Some kids as they begin to crawl, before even the first steps, usually have a cushioned floor of some type, carpeted preferably. In my case, glimpses of mat pieces and matted areas still bring me back to my childhood. I began my journey in motion by crawling on mats, and eventually taking my first steps on them. Never would I know it would become the most common ground I would step on, and remain part of, throughout my entire life.
When I was four, I had my first lessons ever with the late grand master Helio; he was teaching me the basics of self-defense. After this I went through a long line of my relatives, taking pieces of their knowledge along the way. Late Masters Carlson and Rolls, and eventually Carlos Jr, to name just a few. I shared many great (and often really hard) moments on the mats with my four brothers and my cousins. At that time, we were all quite young and impressionable, learning from our elders on and off the mats. The most intimate conversations were had between myself and my late uncle Carlos Sr; his philosophies and mentorship still guide me to this day.
Despite all of the success that I saw in tournaments and being acknowledged amongst the top students at the academy I represented, those momentary accomplishments never fulfilled my expectations. It was only when I started to assist with teaching and become a junior instructor, (when I was a blue belt), that the perspective regarding my purpose started to change. At that time, I was also fluent in English (albeit as a second language), which made me the preferred instructor to assist any foreigners who happened to visit our dojo.
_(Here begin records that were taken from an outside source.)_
/-- The entries of a canonical memory are the bytes that do not read as an unlisted one. -/
theorem mem_iff_memGet {m : Memory} (h : m.wf) (c : Host.Cell) :
    c ∈ m ↔ memGet m c.1 = c.2 ∧ c.2 ≠ unlistedByte := by
  obtain ⟨hsorted, hcells⟩ := h
  induction m with
  | nil => exact ⟨fun hc => absurd hc List.not_mem_nil, fun ⟨hv, hne⟩ => absurd hv.symm hne⟩
  | cons d rest ih =>
    obtain ⟨habove, hrest⟩ := List.pairwise_cons.1 hsorted
    rw [List.mem_cons, memGet]
    split
    case isTrue hk =>
      have hnot : c ∉ rest := fun hc => absurd (habove c hc) (by omega)
      constructor
      · rintro (rfl | hc)
        · exact ⟨rfl, (hcells c List.mem_cons_self).2⟩
        · exact absurd hc hnot
      · rintro ⟨hv, -⟩
        exact .inl (Prod.ext hk.symm hv.symm)
    case isFalse hk =>
      have hne : c ≠ d := fun e => hk (e ▸ rfl)
      rw [or_iff_right hne]
      exact ih hrest fun e he => hcells e (List.mem_cons_of_mem _ he)

theorem subset_of_memGet {m n : Memory} (hm : m.wf) (hn : n.wf)
    (h : ∀ addr : Word, memGet n addr.toNat = memGet m addr.toNat) : m ⊆ n := by
  intro c hc
  have hk : (BitVec.ofNat 16 c.1).toNat = c.1 := Nat.mod_eq_of_lt (hm.2 c hc).1
  have hread := h (BitVec.ofNat 16 c.1)
  rw [hk] at hread
  rw [mem_iff_memGet hn, hread]
  exact (mem_iff_memGet hm c).1 hc

theorem nodup_of_wf {m : Memory} (h : m.wf) : m.Nodup :=
  h.1.imp fun hlt e => absurd (e ▸ hlt) (Nat.lt_irrefl _)

/-- Settles O45: the two lists have the same entries in the same, strictly rising order. -/
theorem canonicalMemoriesAreEqualData : Obligations.CanonicalMemoriesAreEqualData := by
  intro s t hs ht h
  have hperm : s.mem.Perm t.mem := by
    refine (List.perm_ext_iff_of_nodup (nodup_of_wf hs) (nodup_of_wf ht)).2 fun c => ⟨fun hc => ?_, fun hc => ?_⟩
    · exact subset_of_memGet hs ht h hc
    · exact subset_of_memGet ht hs (fun addr => (h addr).symm) hc
  exact hperm.eq_of_pairwise (fun _ _ _ _ hab hba => absurd hab (Nat.lt_asymm hba)) hs.1 ht.1

end Sys2Proof.Machine
end

section
/-! PROOFS. 20_memory R53, R55 to R57, R60 to R62: the Word accesses, the pointer reads, the pushed Word. -/

namespace Sys2Proof.Machine

theorem add_one_ne_self (addr : Word) : addr + 1 ≠ addr := by
  bv_omega

theorem State.write16_read_high (s : State) (addr w : Word) : (s.write16 addr w).read (addr + 1) = hiByte w := by
  rw [State.write16, State.read_write, if_pos rfl]

theorem State.write16_read_low (s : State) (addr w : Word) : (s.write16 addr w).read addr = loByte w := by
  rw [State.write16, State.read_write, if_neg (add_one_ne_self addr).symm, State.read_write, if_pos rfl]

theorem State.write16_kept (s : State) (addr w : Word) : MemoryKeptBut [addr, addr + 1] s (s.write16 addr w) := by
  intro b hb
  obtain ⟨hlow, hhigh⟩ : b ≠ addr ∧ b ≠ addr + 1 := by simpa using hb
  rw [State.write16, State.read_write, if_neg hhigh, State.read_write, if_neg hlow]
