/-- An item of an arc's service channel (R167, R175, R199). -/
inductive Svc where
  | credit (key : Nat)
  | rereq (owner : Nat) (hdr : Bytes)
  | resent (f : Frame)
  | xrereq (src : Nat) (requester : Nat) (hdr : Bytes)
  | xresent (requester : Nat) (f : Frame)
  deriving DecidableEq, Repr, Inhabited

/-- One outbound direction of a die's arc: frames in the order sent, and the service channel. -/
structure ArcDir where
  q : List Frame := []
  svc : List Svc := []
  deriving DecidableEq, Repr, Inhabited

/-- A damaged exchange packet being asked for again (R199). -/
structure XWait where
  hdr : Bytes
  attempts : Nat
  last : Frame
  deriving DecidableEq, Repr, Inhabited

/-- One exchange on one die (R192, R198). -/
structure XRun where
  layer : Nat
  xid : Nat
  /-- PLACE packets written: source die and offset -/
  placed : List (Nat × Nat)
  /-- SUM contributions: source die, offset and payload -/
  sums : List (Nat × Nat × Bytes)
  pois : Bool
  complete : Bool
  deriving DecidableEq, Repr, Inhabited

/-- HBM_STATUSc (R275). -/
structure HbmStat where
  ce : BitVec 16 := 0
  ue : BitVec 16 := 0
  pcRetired : W32 := 0
  /-- entries of the controller's remap table in use, of 1,024 (R259) -/
  remap : Nat := 0
  /-- rows mapped out, and rows copied and waiting for the pass boundary, by the row's channel identifier (R147, R259) -/
  rows : List W64 := []
  rowPend : List W64 := []
  deriving DecidableEq, Repr, Inhabited

/-- A mapped-out row of SWS (R146): whether of SWS-U, sector, bank, row, and the spare row that stands in for it. -/
structure RowFix where
  upper : Nat
  sector : Nat
  bank : Nat
  row : Nat
  spare : Nat
  deriving DecidableEq, Repr, Inhabited

/-- One Quema die: its status and the registers of its window (R556). -/
structure DieRegs where
  st : DieState := .starting
  hb : BitVec 16 := 0
  sweepWays : Nat := 0
  stageWays : Nat := 0
  lookups : W32 := 0
  misses : W32 := 0
  /-- lines installed in the die cache, as line numbers of die-local addresses (R133) -/
  lines : List Nat := []
  /-- installed lines with an uncorrectable and with a correctable error (R139); no command makes one -/
  badLines : List Nat := []
  /-- 64-byte blocks of installed lines that the fill delivered with a poison mark, by die-local block number (R139) -/
  lineMarks : List Nat := []
  weakLines : List Nat := []
  dcUe : BitVec 16 := 0
  dcCe : BitVec 16 := 0
  spareMin : Nat := 64
  mapped : BitVec 16 := 0
  swsUe : BitVec 16 := 0
  swsCe : BitVec 16 := 0
  res8m : Nat := 0
  /-- SWS rows copied to a spare and waiting for the pass boundary (R147), rows mapped out, and spare rows marked unusable (R149): whether
  of SWS-U, sector, bank, spare -/
  mapPend : List RowFix := []
  rowMap : List RowFix := []
  badSpares : List (Nat × Nat × Nat × Nat) := []
  /-- uncorrectable SWS errors: sector, layer and bank, beacon (R148) -/
  swsFails : List (Nat × Nat × Nat × W64) := []
  line : Bool := false
  pos : Nat := 0
  bwd : Bool := false
  pass : BitVec 16 := 0
  passDone : Bool := false
  passGen : BitVec 16 := 0
  /-- WEIGHT frames taken in the pass -/
  taken : Nat := 0
  swPcrc : BitVec 16 := 0
  swResend : BitVec 16 := 0
  swPois : BitVec 16 := 0
  genDrop : BitVec 16 := 0
  epoch : W32 := 0
  prepared : Bool := false
  /-- what its audit sums showed when it prepared (R209), and the number of the epoch that it last reverted (R206, R211) -/
  sums : List AuditFail := []
  lastAbort : Option W32 := none
  slotMode : Tbl Nat := []
  xPcrc : BitVec 16 := 0
  xResend : BitVec 16 := 0
  xPois : BitVec 16 := 0
  abortCnt : BitVec 16 := 0
  xruns : List XRun := []
  xwaits : List XWait := []
  /-- contributions this die sent in the pass, kept until it ends (R199) -/
  xkept : List Frame := []
  hbm : Tbl HbmStat := []
  hbmWinErr : Bool := false
  hbmWins : Tbl RegPair := []
  cdOver : BitVec 16 := 0
  cdUnder : BitVec 16 := 0
  cdHdr : BitVec 16 := 0
  enc64 : W32 := 0
  dec64 : W32 := 0
  east : RingDir := {}
  west : RingDir := {}
  outE : ArcDir := {}
  outW : ArcDir := {}
  /-- run table of the kernel that serves the pass: key 32 * segment + group, value (TCOUNT, TLIST), and RQID (R377) -/
  runTable : Tbl (Option (Nat × Nat)) := []
  rqid : Nat := 0
  /-- the line: sums of the chain that has ended first at this owner, which wait for the other: slot, header bytes 4 to 15, payload, poison
  (R184, R186) -/
  grads : List (Nat × Bytes × Bytes × Bool) := []
  /-- quarantined and not yet back in service, also while its level-3 reset runs (R22, R488) -/
  quar : Bool := false
  /-- STATE 2 of MODE_STATUS: some slot is in its settle stage since the last reset (R220) -/
  settle : Bool := false
  /-- beacon value of the last quarantine, if any (R488) -/
  lastQuar : Option W64 := none
  deriving DecidableEq, Repr, Inhabited
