/-- The first cause of R107 for which a TOD fails. -/
def checkTod (s : State) (t : Nat) (w : TodSlot) : Option Nat :=
  let x := s.tiles.get t
  let b := w.bytes
  let o := todOpc b
  let key := (x.ctxs.get w.ctx).key
  let ops := todOps b ++ keyOps b key
  let u := unitOf o
  let sync := u = some .sync
  firstFail [
    (u.isNone, 0x01),
    (w.bad || (usesKey b && key.isNone) || (u = some .array && arrayParam o b) || (u = some .vu && vecParam o b) ||
      (o = 0x36 && isStrm (syncWord b)) || (o = 0x32 && !(s.bcn.mbar.get (fld (syncWord b) 4 0)).en) || (o = 0x34 && w.listed), 0x02),
    ((u = some .array && arrayFmt o b) || (u = some .vu && vecFmt o b), 0x03),
    ((u = some .array && (let a := arrayTod b; a.n = 0 || (if o = 0x13 then a.s = 0 else a.m = 0 || a.k = 0))) ||
      (u = some .vu && (let v := vecTod b; v.m = 0 || v.l = 0)) || ((o = 0x30 || o = 0x31) && fld (syncWord b) 7 0 = 0), 0x04),
    ((u = some .array && (let a := arrayTod b; if o = 0x13 then 8 < a.s else 512 < a.m)) || (u = some .vu && vecDims o b), 0x05),
    (o = 0x33 && fld (syncWord b) 9 0 < 960, 0x06),
    (u = some .array && (o = 0x13 || (arrayTod b).reuse) && reuseFails o x b, 0x07),
    ((!sync || o = 0x36) && ops.any misaligned, 0x0C),
    ((!sync || o = 0x36) && ops.any (outside s t), 0x0D)]

/-! ### Issue (R59 to R61) -/

/-- Whether a TOD waits for every earlier TOD of its context (R61, R100). -/
def lastOnly (o : Nat) : Bool := o = 0x30 || o = 0x32 || o = 0x33 || o = 0x35 || o = 0x36

/-- Whether a TOD has been issued. -/
def issued (w : TodSlot) : Bool := w.phase = .running || w.phase = .computed || w.phase = .reporting

/-- Whether a TOD of an opcode stalls its context until it completes: SEM_WAIT, BARRIER and QWAIT (R97, R99). -/
def stallsCtx (o : Nat) : Bool := o = 0x31 || o = 0x32 || o = 0x34

/-- The earlier TODs of its context that a TOD still finds in the window. -/
def earlier (x : Tile) (w : TodSlot) : List TodSlot := (x.window.takeWhile fun y => y.uid ≠ w.uid).filter fun y => y.ctx = w.ctx

/-- Whether a TOD stands in a hazard with an earlier, uncompleted TOD of its context (R60), or names a handle with a held write (R114). -/
def inHazard (x : Tile) (w : TodSlot) : Bool :=
  let key := (x.ctxs.get w.ctx).key
  let res := resources w.bytes key
  ((earlier x w).any fun y => hazard (resources y.bytes key) res) || x.heldHandles.any fun h => res.any fun r => r.1 = h.1

/-- Whether TOD `w` may issue now, its semaphore wait apart: in order within its context, no hazard, its handles not held. -/
def mayIssue (x : Tile) (w : TodSlot) : Bool :=
  ((earlier x w).all fun y => issued y && !stallsCtx (todOpc y.bytes)) && (!lastOnly (todOpc w.bytes) || (earlier x w).isEmpty) &&
    !inHazard x w && !x.scrubBusy && !(x.ctxs.get w.ctx).halted

/-- Whether the unit of an opcode executes a TOD. -/
def unitBusy (x : Tile) (o : Nat) : Bool :=
  unitOf o ≠ some .sync && x.window.any fun y => y.phase = .running && unitOf (todOpc y.bytes) = unitOf o
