-- ==== Sys2Proof/Machine/Events.lean ====
section
/-!
DEFINITION. The event router (R413 to R425): doorbell, fire counters, enable and pending words, routing, keeper cores, host
event queues and their MSI-X vectors (R554).
-/

namespace Sys2Proof.Machine

/-- The event router changed by `f`. -/
def setEvr (s : State) (f : Evr → Evr) : State := { s with evr := f s.evr }

/-- A source changed by `f`. -/
def updSrc (s : State) (n : Nat) (f : Src → Src) : State := setEvr s fun e => { e with srcs := e.srcs.upd n f }

/-- EVR_DOORBELL (R414). -/
def execEvrDoorbell (v : W32) (s : State) : Ans := gate (blockOn s) s <| .next (doorbell s (v.toNat % 1024))

/-- A source after a write of EVR_FCLR with `k` fires in the same cycle (R415, R423). -/
def fclr (r : Src) (k : Nat) : Src :=
  fired { r with fire := 0, records := 0, merged := 0, cleared := 0, pendBefore := b2n r.pend } k

/-- EVR_FCLR (R415). A reserved source has no counter. -/
def execEvrFclr (v : W32) (fires : Nat) (s : State) : Ans :=
  if !blockOn s then .next (fireN s (v.toNat % 1024) fires)
  else if srcExists (v.toNat % 1024) then .next (updSrc s (v.toNat % 1024) fun r => fclr r fires) else .next s

/-- EVR_ENw (R422): all 32 enable bits are replaced. -/
def execEvrEnWrite (w : Fin 32) (v : W32) (s : State) : Ans := gate (blockOn s) s <|
  .next ((List.range 32).foldl (fun s i => updSrc s (32 * w.val + i) fun r => { r with en := v.getLsbD i }) s)

/-- A source after its bit of EVR_PENDw is written with `b` while hardware fires it when `hw` (R422, R423). -/
def pendWrite (r : Src) (b hw : Bool) : Src :=
  fired { r with pend := b, cleared := r.cleared + b2n (r.pend && !b) } (b2n hw)

/-- EVR_PENDw (R422): all 32 pending bits are replaced; a set in the same cycle wins and its collision is counted. -/
def execEvrPendWrite (w : Fin 32) (v : W32) (hw : W32) (s : State) : Ans :=
  if !blockOn s then .next ((List.range 32).foldl (fun s i => if hw.getLsbD i then fire s (32 * w.val + i) else s) s)
  else
  let n := (List.range 32).countP fun i => hw.getLsbD i && !v.getLsbD i && srcExists (32 * w.val + i)
  let s := (List.range 32).foldl (fun s i =>
    updSrc s (32 * w.val + i) fun r => pendWrite r (v.getLsbD i) (hw.getLsbD i && srcExists (32 * w.val + i))) s
  .next (if n = 0 then s else setEvr s fun e => { e with collCnt := satInc e.collCnt n })

/-! ### MSI-X (R417, R554) -/

/-- A message for a vector: sent, or left pending while the vector is masked. -/
def sendMsix (s : State) (v : Nat) : State :=
  if s.glb.msixOpen.get v then emit s (.msix v (s.glb.msixAddr.get v) (s.glb.msixData.get v))
  else { s with glb := { s.glb with msixPend := s.glb.msixPend.set v true } }

/-- MSIX_VECTOR_UNMASK (R554): the mask bit is cleared, and a pending message is sent. -/
def execMsixVectorUnmask (v : Fin 64) (s : State) : Ans := gate (barOn s) s <|
  let due := s.glb.msixPend.get v.val
  let s := { s with glb := { s.glb with msixOpen := s.glb.msixOpen.set v.val true, msixPend := s.glb.msixPend.set v.val false } }
  .next (if due then sendMsix s v.val else s)

/-! ### Targets -/

/-- Records in a host event queue, and its size. -/
def evqSize (q : HostEvq) : Nat := 2 ^ q.log2
def evqCount (q : HostEvq) : Nat := (q.tail + 2 * evqSize q - q.head) % (2 * evqSize q)

/-- Whether a host event queue is enabled and full. -/
def evqFull (q : HostEvq) : Bool := q.en && decide (evqSize q ≤ evqCount q)

/-- The priority E of R418. -/
def newestPrio (k : Keeper) : Nat := match k.q.getLast? with | some r => r.prio | none => k.runPrio

/-- Whether target `t` (0 to 3 the keepers, 4 the host) can accept a source now (R417, R418). -/
def accepts (s : State) (r : Src) (t : Nat) : Bool :=
  if t < 4 then
    let k := s.evr.keepers.get t
    k.en && !k.sleep && decide (r.prio.toNat < newestPrio k) && decide (k.stack.length + k.q.length < 8)
  else
    let q := s.evr.hostqs.get r.vec.toNat
    q.en && !evqFull q

/-- The targets of a source in the order of R416 step 1: after the one that last received it. -/
def targetOrder (r : Src) : List Nat :=
  let start := if r.last < 5 then r.last + 1 else 0
  ((List.range 5).map fun i => (start + i) % 5).filter fun t => r.tmask.getLsbD t

/-- Whether a source stands for routing. -/
def routable (n : Nat) (r : Src) : Bool := srcExists n && r.en && r.pend && !r.queued && !r.act

/-- Whether source `a` ranks before `b` at target `t`: higher priority, then source numbers after the last one presented there. -/
def ranks (s : State) (t a b : Nat) : Bool :=
  let pa := (s.evr.srcs.get a).prio.toNat
  let pb := (s.evr.srcs.get b).prio.toNat
  let turn := fun n => match s.evr.lastSrc.get t with | some l => (n + 1023 - l) % 1024 | none => n
  if pa ≠ pb then pa < pb else turn a < turn b

/-- One offer of the cycle's matching: a source without a target proposes to its next one, which keeps the higher-ranked. -/
def offer (s : State) : List (Nat × List Nat) × List (Nat × Nat) → List (Nat × List Nat) × List (Nat × Nat)
  | ([], held) => ([], held)
  | ((_, []) :: r, held) => (r, held)
  | ((n, t :: ts) :: r, held) =>
    match held.find? fun h => h.1 = t with
    | none => (r, (t, n) :: held)
    | some h =>
      if ranks s t n h.2 then
        let rest := (targetsLeft s h.2 t)
        ((h.2, rest) :: r, (t, n) :: held.filter fun x => x.1 ≠ t)
      else ((n, ts) :: r, held)
where
  /-- the targets of a source after `t` in its order that can accept -/
  targetsLeft (s : State) (n t : Nat) : List Nat :=
    ((targetOrder (s.evr.srcs.get n)).dropWhile (· ≠ t)).tail.filter (accepts s (s.evr.srcs.get n))

/-- The targets chosen in one KCLK cycle for the listed sources (R416). -/
def choose (s : State) (cands : List Nat) : List (Nat × Nat) :=
  let start := cands.map fun n => (n, (targetOrder (s.evr.srcs.get n)).filter (accepts s (s.evr.srcs.get n)))
  (Nat.repeat (offer s) (6 * cands.length + 6) (start, [])).2

/-- The 16 bytes of an event record. -/
def eventRecord (s : State) (n : Nat) (r : Src) (phase : Bool) : Bytes :=
  leBytes 4 (bAt phase 31 + bAt r.refire 30 + r.prio.toNat * 2 ^ 26 + r.fire.toNat * 2 ^ 10 + n) ++ [0, 0, 0, 0] ++ leBytes 8 (now s).toNat

/-- A source's record is written to a target (R416 step 3); a record for the host asserts WAKE# while the function is in D3hot (R572). -/
def present (s : State) (t n : Nat) : State :=
  let r := s.evr.srcs.get n
  let s' := updSrc s n fun r => { r with pend := false, last := t, records := r.records + 1, refire := false, deferred := false, queued := decide (t < 4) }
  let s' := setEvr s' fun e => { e with lastSrc := e.lastSrc.set t (some n) }
  if t < 4 then
    setEvr s' fun e => { e with keepers := e.keepers.upd t fun k =>
      { k with q := k.q ++ [⟨n, r.prio.toNat, r.refire, r.fire, now s⟩], tail := k.tail + 1, irq := true } }
  else
    let v := r.vec.toNat
    let q := s.evr.hostqs.get v
    let s' := hostWrite s' (rfld q.base 63 12 * 4096 + 16 * (q.tail % evqSize q)) (eventRecord s n r q.phase)
    let first := evqCount q = 0 && !q.sent
    let s' := setEvr s' fun e => { e with hostqs := e.hostqs.upd v fun q =>
      { q with tail := (q.tail + 1) % (2 * evqSize q), phase := if (q.tail + 1) % evqSize q = 0 then !q.phase else q.phase, sent := q.sent || first } }
    let s' := if s.pins.d3 then { s' with pins := { s'.pins with wake := true } } else s'
    if first then sendMsix s' v else s'

/-- A presentation that a full host queue defers is counted once (R424). -/
def noteDeferred (s : State) (n : Nat) : State :=
  let r := s.evr.srcs.get n
  if r.pend && !r.deferred && r.tmask.getLsbD 4 && evqFull (s.evr.hostqs.get r.vec.toNat) then
    setEvr (updSrc s n fun r => { r with deferred := true }) fun e => { e with qfull := satInc e.qfull 1 }
  else s

/-- One KCLK cycle of routing over the listed sources. -/
def routeCycle (s : State) (cands : List Nat) : State :=
  let s := (choose s cands).foldl (fun s p => present s p.1 p.2) s
  cands.foldl noteDeferred s

/-- EVENT_ROUTING (R416): one KCLK cycle over every source that stands for routing. -/
def execEventRouting (s : State) : Ans :=
  .next (routeCycle s ((s.evr.srcs.filter fun p => routable p.1 p.2).map (·.1)))

/-! ### Keeper cores -/

/-- KEEPER_TAKE (R419): HEAD advanced by exactly one over a queued record takes it. -/
def execKeeperTake (k : Fin 4) (head : BitVec 4) (s : State) : Ans :=
  let c := s.evr.keepers.get k.val
  match c.q with
  | [] => .next s
  | r :: rest =>
    if head ≠ c.head + 1 then .next s
    else
      let s := setEvr s fun e => { e with keepers := e.keepers.upd k.val fun c =>
        { c with head := head, q := rest, stack := (c.runPrio, r.src) :: c.stack, runPrio := r.prio, irq := !rest.isEmpty } }
      .next (updSrc s r.src fun x => { x with act := true, queued := false })

/-- EOI (R419, R420): the top of the stack is popped and its source, if it has fired again, is routed in the same cycle; any
other source is a mismatch. -/
def execEoi (k : Fin 4) (src : BitVec 10) (s : State) : Ans :=
  let c := s.evr.keepers.get k.val
  let bad := flog (setEvr s fun e => { e with keepers := e.keepers.upd k.val fun c => { c with eoiErr := true } }) { status := .eoiOrder, kind := 9 }
  match c.stack with
  | [] => .next bad
  | (p, n) :: r =>
    if n ≠ src.toNat then .next bad
    else
      let s := setEvr s fun e => { e with keepers := e.keepers.upd k.val fun c => { c with stack := r, runPrio := p } }
      let s := updSrc s n fun x => { x with act := false, refire := x.pend }
      .next (if routable n (s.evr.srcs.get n) then routeCycle s [n] else s)

/-- Whether some enabled source of a keeper's mask is pending (R421). -/
def wakes (s : State) (k : Nat) : Bool := s.evr.srcs.any fun p => srcExists p.1 && p.2.en && p.2.pend && p.2.tmask.getLsbD k

/-- KEEPER_WAKE (R421). -/
def execKeeperWake (k : Fin 4) (s : State) : Ans :=
  if (s.evr.keepers.get k.val).sleep && wakes s k.val then
    .next (setEvr s fun e => { e with keepers := e.keepers.upd k.val fun c => { c with sleep := false, en := c.savedEn } })
  else .next s

/-- KEEPER_SLEEP (R421). -/
def execKeeperSleep (k : Fin 4) (s : State) : Ans :=
  .next (setEvr s fun e => { e with keepers := e.keepers.upd k.val fun c => if c.sleep then c else { c with sleep := true, savedEn := c.en } })

/-! ### Host event queues -/

/-- HOST_EVENT_QUEUE_HEAD (R417): a HEAD not beyond TAIL is taken; a queue still not empty sends its message again. -/
def execHostEventQueueHead (v : Fin 64) (head : BitVec 13) (s : State) : Ans := gate (blockOn s) s <|
  let q := s.evr.hostqs.get v.val
  let n := 2 * evqSize q
  if !q.en || n ≤ head.toNat || evqCount q < (head.toNat + n - q.head) % n then .next s
  else
    let q' := { q with head := head.toNat, sent := decide (head.toNat ≠ q.tail) }
    let s := setEvr s fun e => { e with hostqs := e.hostqs.upd v.val fun _ => q' }
    .next (if q'.sent then sendMsix s v.val else s)

/-- The checks of R425 on an enable. -/
def evqOk (base log2 : Nat) : Bool := 6 ≤ log2 && log2 ≤ 12 && base * 4096 + 16 * 2 ^ log2 ≤ 2 ^ 64

/-- HOST_EVENT_QUEUE_ENABLE (R425): a write of EVR_HQBASEv. -/
def execHostEventQueueEnable (v : Fin 64) (value : W64) (s : State) : Ans := gate (blockOn s) s <|
  let q := s.evr.hostqs.get v.val
  if q.en then .next (setEvr s fun e => { e with hostqs := e.hostqs.upd v.val fun q => { q with en := rbit value 0 } })
  else
    let base := value &&& 0xFFFFFFFFFFFFF000
    if !rbit value 0 then .next (setEvr s fun e => { e with hostqs := e.hostqs.upd v.val fun q => { q with base := base } })
    else if evqOk (rfld base 63 12) q.log2 then
      .next (setEvr s fun e => { e with hostqs := e.hostqs.upd v.val fun q => { q with base := base, en := true, head := 0, tail := 0, phase := true, sent := false } })
    else .next (hqErr (setEvr s fun e => { e with hostqs := e.hostqs.upd v.val fun q => { q with base := base } }) fun h => { h with sqErr := true })

/-- EVR_STATUS.CNT_CLR (R424). -/
def execEvrStatusCntClr (s : State) : Ans := gate (blockOn s) s <| .next (setEvr s fun e => { e with collCnt := 0, qfull := 0, dbIgn := 0 })

end Sys2Proof.Machine
end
I still remember the very first foreign student that I began to teach: a tall, skinny American from the East Coast named Duncan!
In what seemed like the blink of an eye, I climbed the ranks all the way up to Black Belt. I never had much time to think about it after the fact and took it as something quite natural for someone who spent an average of eight hours a day on the mats between teaching and training. I was so thankful though, thankful that I had my brothers as my main training partners throughout those years. We kept each other honest and humble; we would always be there for one another in moments of hardship, and we built what eventually became a powerhouse of a team. The love and friendship that we experienced with our students over the years forged a vision for our future, one that would not become known right away, but the seed had been planted.
Sometimes in life you outgrow things, and I reached a point in my life where I realized that I had hit the ceiling for accomplishments in Brazil. My brother Rigan left two years before I did, in 1988, and his departure showed me that I had to make one of the most fateful decisions of my life, to leave behind all that I had in my home country of Brazil and embark on a journey to help spread the art of jiu-jitsu throughout the world. What a bittersweet moment that was. As tears were shared with students and relatives during my farewell, I remember my final moments at the airport. I gave my dad a hug, not knowing that it would be the last time that I would ever see him, and I left for the United States. As the saying goes, one door closed and another one opened; in fact, many doors have opened for me since I arrived in the United States all those years ago – and I am grateful for each and every one of them. My mission to share jiu-jitsu with the world continues!!